Washington lawmakers face quake aftermath on top of budget woes
Saturday, March 3rd 2001, 12:00 am
News On 6
OLYMPIA, Wash. (AP) _ Lawmakers already grappling with major financial headaches, including a budget shortfall in the hundreds of millions, now have a larger problem: finding funds to repair damage from this week's 6.8-magnitude earthquake.
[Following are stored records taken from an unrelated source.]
-- ==== Sys2Proof/Laws/StoreFrames.lean ====
section
/-! SUPPORT. Requests of the sample store: their arrival, their gaps, the store frame boundary, and what the loader and the end of
a burst make of the queues (R80, R83 to R85, R93). -/

namespace Sys2Proof.Machine

set_option maxRecDepth 20000
set_option linter.unusedVariables false
set_option linter.unusedSimpArgs false

/-! ## Gaps (R93) -/

theorem settleEchoRead_call (s : State) (ring group : Nat) (part : Part) :
    ∃ c, s.settleEchoRead ring group part = { s with call := c } := by
  unfold State.settleEchoRead
  split
  · exact ⟨_, rfl⟩
  · exact ⟨s.call, rfl⟩

/-- A request that ends as a gap is a gap of its client. -/
theorem endRequest_gapOf (s : State) (r : Request) (c : Cause) : s.gapOf (s.endRequest r (.gap c)) r c := by
  unfold State.gapOf State.endRequest
  dsimp only
  rw [raise_eq]
  unfold State.takeGap State.eventRaised
  cases r.purpose <;> dsimp only
  case echoWrite => exact ⟨rfl, rfl, rfl, rfl, rfl⟩
  case echoRead ring group =>
    obtain ⟨x, e⟩ := settleEchoRead_call ({ s with
      store := { s.store with gaps := s.store.gaps.modify (clientCode r.queue.client) (fun n => min 65535 (n + 1)) }
      host := s.eventRaised .storeGap [clientCode r.queue.client, accessCode r.access] (some c) } : State) ring group .silent
    unfold State.eventRaised at e
    erw [e]
    exact ⟨rfl, rfl, rfl, rfl, rfl⟩
  all_goals exact ⟨rfl, rfl, rfl⟩

theorem gapOf_sees {s u : State} {r : Request} {c : Cause} (h : s.gapOf u r c) : u.hasHost = s.hasHost ∧ u.tables = s.tables := by
  obtain ⟨_, _, h⟩ := h
  cases hp : r.purpose <;> rw [hp] at h <;> dsimp only at h
  case echoWrite | echoRead => rw [h.1]; exact ⟨rfl, rfl⟩
  all_goals rw [h]; exact ⟨rfl, rfl⟩

/-- A run of gaps: the counts rise one by one, and the store changes in nothing else. -/
theorem gaps_store (c : Cause) : ∀ (l : List Request) (s : State),
    (l.foldl (fun acc r => acc.endRequest r (.gap c)) s).store = { s.store with gaps := l.foldl countGap s.store.gaps }
  | [], s => rfl
  | r :: l, s => by
    rw [List.foldl_cons, gaps_store c l, (endRequest_gapOf s r c).1]
    rfl

theorem addEvent_length (r : EventRecord) (l : List EventRecord) : (addEvent r l).length ≤ l.length + 1 := by
  unfold addEvent
  split
  · simp
  · split <;> simp

theorem eventRaised_length (s : State) (k : EventKind) (l : List Nat) (c : Option Cause) :
    (s.eventRaised k l c).events.length ≤ s.host.events.length + 1 := by
  unfold State.eventRaised
  split
  · exact addEvent_length _ _
  · omega

theorem addEvent_mem (r : EventRecord) (l : List EventRecord) (h : l.length < 31) :
    r ∈ addEvent r l ∧ ∀ e, e ∈ l → e ∈ addEvent r l := by
  unfold addEvent
  rw [if_pos h]
  exact ⟨by simp, fun e k => by simp [k]⟩

theorem eventRaised_mem (s : State) (k : EventKind) (l : List Nat) (c : Option Cause) (h : s.host.events.length < 31) :
    ∀ e, e ∈ s.host.events → e ∈ (s.eventRaised k l c).events := by
  unfold State.eventRaised
  split
  · exact fun e m => (addEvent_mem _ _ h).2 e m
  · exact fun e m => m

/-- A run of gaps lists STORE_GAP for each of them where the event list has room for all. -/
theorem gaps_events (c : Cause) : ∀ (l : List Request) (s : State), s.hasHost = true → s.host.events.length + l.length ≤ 31 →
    let u := l.foldl (fun acc r => acc.endRequest r (.gap c)) s
    u.tables = s.tables ∧ (∀ e, e ∈ s.host.events → e ∈ u.host.events)
      ∧ ∀ r, r ∈ l → { kind := .storeGap, subject := [clientCode r.queue.client, accessCode r.access], cause := some c,
                       stamp := s.tables.frameCount.setWidth 16 } ∈ u.host.events
  | [], s, _, _ => ⟨rfl, fun _ k => k, fun r k => by simp at k⟩
  | r :: l, s, hh, hn => by
    dsimp only
    rw [List.foldl_cons]
    have g := endRequest_gapOf s r c
    obtain ⟨g1, g2⟩ := gapOf_sees g
    simp only [List.length_cons] at hn
    have len := eventRaised_length s .storeGap [clientCode r.queue.client, accessCode r.access] (some c)
    have keep := eventRaised_mem s .storeGap [clientCode r.queue.client, accessCode r.access] (some c) (by omega)
    have I := gaps_events c l (s.endRequest r (.gap c)) (g1.trans hh) (by rw [g.2.1]; omega)
    dsimp only at I
    generalize l.foldl (fun acc r => acc.endRequest r (RequestEnd.gap c)) (s.endRequest r (.gap c)) = u at I ⊢
    rw [g2, g.2.1] at I
    obtain ⟨i1, i2, i3⟩ := I
    refine ⟨i1, fun e k => i2 e (keep e k), ?_⟩
    intro x hx
    rcases List.mem_cons.1 hx with rfl | hx
    · refine i2 _ ?_
      unfold State.eventRaised
      rw [if_pos hh]
      exact (addEvent_mem _ _ (by omega)).1
    · exact i3 x hx

/-! ## Arrivals (R83, R85) -/

theorem onQueue_queue (st : Store) (q p : QueueId) (f : List Request → List Request) (h : st.queues.length = 5) :
    (st.onQueue q f).queue p = if p = q then f (st.queue q) else st.queue p := by
  unfold Store.onQueue Store.queue
  have : q.place < st.queues.length := by rw [h]; cases q <;> decide
  by_cases e : p = q
  · subst e
    rw [if_pos rfl]
    simp [List.getD_eq_getElem?_getD, List.getElem?_modify, this]
  · have hne : q.place ≠ p.place := by intro k; apply e; cases q <;> cases p <;> first | rfl | (simp [QueueId.place] at k)
    rw [if_neg e]
    simp [List.getD_eq_getElem?_getD, List.getElem?_modify, hne]

theorem arrivalGap_eq (st : Store) (r : Request) : st.arrivalGap r =
    if 4 ≤ (st.queue r.queue).length then some .queueFull else if r.reached st.frames = true then some .deadline else none := by
  unfold Store.arrivalGap Request.reached deadlineReached
  split
  · rfl
  · cases r.deadline <;> simp

/-- A request that is no gap stands last in its queue, where the arbiter acts if it is the head. -/
theorem request_queued (s : State) (r : Request) (hs : s.store.spaceOf r.queue.client ≠ 0)
    (h1 : (s.store.queue r.queue).length < 4) (h2 : r.reached s.store.frames = false) :
    let m := s.store.onQueue r.queue (fun q => q ++ [r])
    s.request r = { s with store := if s.store.queue r.queue = [] then m.arbitrate else m } := by
  unfold State.request
  rw [arrivalGap_eq, if_neg hs, if_neg (by omega), if_neg (by rw [h2]; simp)]
  dsimp only
  unfold Store.enqueue
  simp only [List.isEmpty_iff]

/-- Everything an arriving request can do. -/
theorem request_cases (s : State) (r : Request) (h : s.store.queues.length = 5) :
    (s.store.spaceOf r.queue.client = 0 → s.request r = s)
    ∧ (s.store.spaceOf r.queue.client ≠ 0 →
      (4 ≤ (s.store.queue r.queue).length → s.gapOf (s.request r) r .queueFull)
      ∧ ((s.store.queue r.queue).length < 4 → r.reached s.store.frames = true → s.gapOf (s.request r) r .deadline)
      ∧ ((s.store.queue r.queue).length < 4 → r.reached s.store.frames = false → ∃ m : Store,
          m = { s.store with queues := m.queues } ∧ m.queue r.queue = s.store.queue r.queue ++ [r]
          ∧ (∀ q, q ≠ r.queue → m.queue q = s.store.queue q)
          ∧ s.request r = { s with store := if s.store.queue r.queue = [] then m.arbitrate else m })) := by
  refine ⟨fun k => by unfold State.request; rw [if_pos k], fun k => ⟨?_, ?_, ?_⟩⟩
  · intro h1
    unfold State.request
    rw [arrivalGap_eq, if_neg k, if_pos h1]
    exact endRequest_gapOf s r _
  · intro h1 h2
    unfold State.request
    rw [arrivalGap_eq, if_neg k, if_neg (by omega), if_pos h2]
    exact endRequest_gapOf s r _
  · intro h1 h2
    exact ⟨s.store.onQueue r.queue (fun q => q ++ [r]), rfl, by rw [onQueue_queue _ _ _ _ h, if_pos rfl],
      fun q hq => by rw [onQueue_queue _ _ _ _ h, if_neg hq], request_queued s r k h1 h2⟩

/-! ## The store frame boundary (R84, R85) -/

theorem overdue_reached (st : Store) (r : Request) : st.overdue? r = r.reached st.frames := by
  unfold Store.overdue? Request.reached deadlineReached
  cases r.deadline <;> rfl

theorem withdrawn_eq (st : Store) : st.newFrame.withdrawn = st.lapsed := by
  unfold Store.withdrawn Store.lapsed Store.unbegun
  have : st.newFrame.overdue? = fun r => r.reached (st.frames + 1) := by funext r; rw [overdue_reached]; rfl
  rw [this]
  rfl

theorem withdraw_queue (st : Store) (q : QueueId) : st.withdraw.queue q = st.afterWithdrawal q := by
  unfold Store.withdraw Store.queue allQueues
  cases q <;> rfl

/-- What a store frame boundary makes of the store. -/
theorem storeBoundary_store (s : State) : ∃ m, s.store.boundary m ∧ s.storeBoundary.store = m.arbitrate := by
  unfold State.storeBoundary
  dsimp only
  rw [gaps_store, withdrawn_eq]
  refine ⟨_, ⟨rfl, rfl, ?_⟩, rfl⟩
  intro q
  show (_ → s.store.newFrame.withdraw.queue q = _) ∧ ∀ r rest, _ → _ → s.store.newFrame.withdraw.queue q = _
  rw [withdraw_queue]
  unfold Store.afterWithdrawal Store.unbegun
  have e1 : s.store.newFrame.inFlight q = s.store.inFlight q := rfl
  have e2 : s.store.newFrame.queue q = s.store.queue q := rfl
  have e3 : s.store.newFrame.overdue? = fun r => r.reached (s.store.frames + 1) := by funext r; rw [overdue_reached]; rfl
  rw [e1, e2, e3]
  constructor
  · intro h; rw [h]; rfl
  · intro r rest h k
    rw [h, k]; rfl

/-- The gaps of a store frame boundary are listed where the event list has room for all. -/
theorem storeBoundary_events (s : State) (hh : s.hasHost = true) (hn : s.host.events.length + s.store.lapsed.length ≤ 31) :
    ∀ r, r ∈ s.store.lapsed → { kind := .storeGap, subject := [clientCode r.queue.client, accessCode r.access],
                                cause := some .deadline, stamp := s.tables.frameCount.setWidth 16 }
      ∈ s.storeBoundary.host.events := by
  intro r hr
  unfold State.storeBoundary
  dsimp only
  rw [withdrawn_eq]
  exact (gaps_events .deadline s.store.lapsed { s with store := s.store.newFrame.withdraw } hh hn).2.2 r hr

/-! ## The loader and the end of a burst (R80, R85, R120) -/

/-- What the loader leaves of everything but the announce unit: it adds to the loading queue alone, and makes no gap. -/
structure Loaded (s u : State) : Prop where
  outside : u = { s with store := u.store, announce := u.announce }
  gaps : u.store.gaps = s.store.gaps
  regions : u.store.regions = s.store.regions
  queues : u.store.queues.length = s.store.queues.length
  plays : u.announce.plays = s.announce.plays
  others : ∀ q, q ≠ .loading → u.store.queue q = s.store.queue q
  more : ∃ l, u.store.queue .loading = s.store.queue .loading ++ l
  closing : ∀ b, (s.store.bank b).state = .closing → (u.store.bank b).state = .closing

theorem Loaded.refl (s : State) : Loaded s s :=
  ⟨rfl, rfl, rfl, rfl, rfl, fun _ _ => rfl, ⟨[], by simp⟩, fun _ h => h⟩

theorem Loaded.trans {s u v : State} (h : Loaded s u) (k : Loaded u v) : Loaded s v := by
  obtain ⟨l, hl⟩ := h.more
  obtain ⟨l', hl'⟩ := k.more
  refine ⟨?_, k.gaps.trans h.gaps, k.regions.trans h.regions, k.queues.trans h.queues, k.plays.trans h.plays,
    fun q n => (k.others q n).trans (h.others q n), ⟨l ++ l', by rw [hl', hl, List.append_assoc]⟩, fun b e => k.closing b (h.closing b e)⟩
  rw [k.outside, h.outside]

theorem arbitrate_closing (st : Store) (b : Nat) (h : (st.bank b).state = .closing) : (st.arbitrate.bank b).state = .closing := by
  obtain ⟨a, e, A⟩ := arbitrate_of st
  rw [← e]
  by_cases hb : b ∈ a.2
  · rcases A.may b hb with ⟨h1, _⟩ | ⟨⟨r, h1⟩, _⟩ <;> rw [h] at h1 <;> cases h1
  · rw [A.fresh b hb]; exact h

theorem arbitrate_queue (st : Store) (q : QueueId) : st.arbitrate.queue q = st.queue q := by
  obtain ⟨a, e, A⟩ := arbitrate_of st
  rw [← e]
  unfold Store.queue
  rw [A.queues]

theorem arbitrate_loaded (st : Store) :
    st.arbitrate.gaps = st.gaps ∧ st.arbitrate.regions = st.regions ∧ st.arbitrate.queues = st.queues := by
  obtain ⟨a, e, A⟩ := arbitrate_of st
  exact ⟨by rw [← e, A.gaps], by simp, by rw [← e, A.queues]⟩

/-- A loading request that finds room in its queue. -/
theorem request_loaded (s : State) (r : Request) (h : s.store.queues.length = 5) (hq : r.queue = .loading) (hd : r.deadline = none)
    (hr : (s.store.queue .loading).length < 4) : Loaded s (s.request r) := by
  by_cases k : s.store.spaceOf r.queue.client = 0
  · rw [(request_cases s r h).1 k]; exact Loaded.refl s
  · rw [request_queued s r k (by rw [hq]; exact hr) (by unfold Request.reached; rw [hd])]
    rw [hq]
    have base : Loaded s { s with store := s.store.onQueue .loading (fun q => q ++ [r]) } :=
      ⟨rfl, rfl, rfl, by simp [Store.onQueue], rfl, fun q n => by rw [onQueue_queue _ _ _ _ h, if_neg n],
        ⟨[r], by rw [onQueue_queue _ _ _ _ h, if_pos rfl]⟩, fun _ k => k⟩
    generalize s.store.onQueue .loading (fun q => q ++ [r]) = m at base ⊢
    split
    · obtain ⟨a1, a2, a3⟩ := arbitrate_loaded m
      exact ⟨rfl, a1.trans base.gaps, a2.trans base.regions, by rw [← base.queues]; exact congrArg _ a3, rfl,
        fun q n => (arbitrate_queue m q).trans (base.others q n), by
          obtain ⟨l, e⟩ := base.more
          exact ⟨l, (arbitrate_queue m _).trans e⟩, fun b k => arbitrate_closing m b (base.closing b k)⟩
    · exact base

theorem loadOne_loaded (s : State) (h : s.store.queues.length = 5) : Loaded s s.loadOne := by
  unfold State.loadOne
  split
  · exact Loaded.refl s
  · dsimp only
    split
    · next hc =>
      refine Loaded.trans (u := { s with announce := _ }) ?_ (request_loaded _ _ h rfl rfl hc.2.2.2)
      exact ⟨rfl, rfl, rfl, rfl, rfl, fun _ _ => rfl, ⟨[], by simp⟩, fun _ k => k⟩
    · exact Loaded.refl s

/-- What the loader does. -/
theorem feedLoader_loaded (s : State) (h : s.store.queues.length = 5) : Loaded s s.feedLoader := by
  have a := loadOne_loaded s h
  have b := loadOne_loaded s.loadOne (a.queues.trans h)
  have ab := a.trans b
  have c := loadOne_loaded s.loadOne.loadOne (ab.queues.trans h)
  have abc := ab.trans c
  exact abc.trans (loadOne_loaded s.loadOne.loadOne.loadOne (abc.queues.trans h))

end Sys2Proof.Machine
end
Preliminary estimates peg the quake's damage at $2 billion, but Gov. Gary Locke and lawmakers are unsure what the state's cost will be. Besides the shortfall, lawmakers are stymied by a state spending limit and the need to make $10 billion in highway improvements.
``We don't know the cost to the state, except that it will be in the millions of dollars,'' budget office spokesman Hal Spencer said. ``We don't know how much aid we will get from Uncle Sam at this point.''
Lawmakers first need to find a place to work.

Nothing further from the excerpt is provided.